# Your task:
Needed from the entries below: every line that holds the word "List".

── Study material

theorem witness_SpInitZeroesState :
    (holding 0x0040 .none).fsm = .idle ∧ (holding 0x0040 .none).din = .none ∧
    (holding 0x0040 (.state 0)).fsm = .idle ∧ (holding 0x0040 (.state 0)).din.kind ≠ .none := by decide

theorem witness_SpAbsorbXorsTheRateThenPermutes :
    (holding 0x0041 (.bits zeroBlock)).fsm = .idle ∧ (holding 0x0041 (.bits zeroBlock)).din = .bits zeroBlock ∧
    zeroBlock.length = 1088 ∧ 1087 < 1088 ∧
    (List.replicate 1087 true).length ≠ 1088 ∧ (List.replicate 1089 true).length ≠ 1088 ∧
    ([] : Bits).length ≠ 1088 ∧
    (holding 0x0041 (.bytes [])).fsm = .idle ∧ (holding 0x0041 (.bytes [])).din.kind ≠ .bits := by decide +kernel

theorem witness_SpSqueezeReadsTheDigest :
    (holding 0x0042 .none).fsm = .idle ∧ (holding 0x0042 .none).din = .none ∧ 7 < 8 ∧
    (holding 0x0042 .none).state = 0 ∧
    (holding 0x0042 (.bytes [])).fsm = .idle ∧ (holding 0x0042 (.bytes [])).din.kind ≠ .none := by decide +kernel

/-- A full message of a bounded build, and one byte more. -/
theorem witness_SpHashAbsorbsEveryBlock :
    (holding 0x0043 (.bytes [])).fsm = .idle ∧ (holding 0x0043 (.bytes [])).din = .bytes [] ∧
    (holding 0x0043 (.bytes [])).cfg.maxMsgBytes = none ∧
    ({ holding 0x0043 (.bytes (List.replicate 135 0)) with cfg := oneBlockBuild } : State).cfg.maxMsgBytes = some 135 ∧
    (List.replicate 135 (0 : Byte)).length ≤ 135 ∧ 135 < (List.replicate 136 (0 : Byte)).length ∧
    0 < (List.replicate 135 (0 : Byte)).length / 136 + 1 ∧
    (holding 0x0043 (.bits [])).fsm = .idle ∧ (holding 0x0043 (.bits [])).din.kind ≠ .bytes := by decide +kernel

theorem witness_SpongeSequenceEqualsHash :
    (withMoves State.reset (asMoves (spongeSequence [0x61]))).fsm = .idle ∧
    (withMoves State.reset (asMoves (spongeSequence [0x61]))).inbox = asMoves (spongeSequence [0x61]) ++ [] ∧
    (holding 0x0043 (.bytes [0x61])).fsm = .idle ∧ (holding 0x0043 (.bytes [0x61])).din = .bytes [0x61] ∧
    (holding 0x0043 (.bytes [0x61])).cfg.exceeds 1 = false ∧ oneBlockBuild.exceeds 135 = false :=
  ⟨rfl, (List.append_nil _).symm, rfl, rfl, rfl, by decide⟩

/-- One line for each row of R125. -/
theorem witness_SpongeStateMachineTable :
    ((holding 0x0043 (.bytes [])).fsm = .idle ∧ decode (holding 0x0043 (.bytes [])).cmd = .ok .spHash ∧
      (holding 0x0043 (.bytes [])).cfg.exceeds 0 = false) ∧
    ((holding 0x0041 (.bits zeroBlock)).fsm = .idle ∧ decode (holding 0x0041 (.bits zeroBlock)).cmd = .ok .spAbsorb ∧
      zeroBlock.length = 1088) ∧
    (inPad.fsm = .pad ∧ inPad.din = .bytes []) ∧
    (inXor.fsm = .xor ∧ 1088 * inXor.blk + 1088 ≤ inXor.pbuf.length) ∧
    ((inPerm 22 1 true).rnd.toNat < 24 ∧ (inPerm 22 1 true).fsm = .perm ∧ (inPerm 22 1 true).rnd.toNat < 23) ∧
    ((inPerm 23 2 true).rnd = 23 ∧ (inPerm 23 2 true).blk + 1 < (inPerm 23 2 true).nblk) ∧
    ((inPerm 23 1 true).blk + 1 = (inPerm 23 1 true).nblk ∧ (inPerm 23 1 true).sqz = true) ∧
    ((inPerm 23 1 false).blk + 1 = (inPerm 23 1 false).nblk ∧ (inPerm 23 1 false).sqz = false) ∧
    inSqueeze.fsm = .squeeze ∧
    ((nextState (beginCommand (holding 0x0041 (.bits [])))).map (·.fsm) = some .fault) ∧
    (inSqueeze.fsm.busy = true ∧ (nextState (microStep inSqueeze)).isSome = true) ∧
    (decode (holding 0x0012 (.lane 0)).cmd = .ok .cvLane2bits ∧
      (nextState (beginCommand (holding 0x0012 (.lane 0)))).isSome = true) ∧
    ((faultedWith 0x0001 .none).fsm = .fault ∧ decode (faultedWith 0x0001 .none).cmd = .ok .sysReset) ∧
    (withMoves inXor [.powerOnReset]).inbox = .powerOnReset :: [] := by decide +kernel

────

# Written answer:
    (List.replicate 1087 true).length ≠ 1088 ∧ (List.replicate 1089 true).length ≠ 1088 ∧
    ({ holding 0x0043 (.bytes (List.replicate 135 0)) with cfg := oneBlockBuild } : State).cfg.maxMsgBytes = some 135 ∧
    (List.replicate 135 (0 : Byte)).length ≤ 135 ∧ 135 < (List.replicate 136 (0 : Byte)).length ∧
    0 < (List.replicate 135 (0 : Byte)).length / 136 + 1 ∧
  ⟨rfl, (List.append_nil _).symm, rfl, rfl, rfl, by decide⟩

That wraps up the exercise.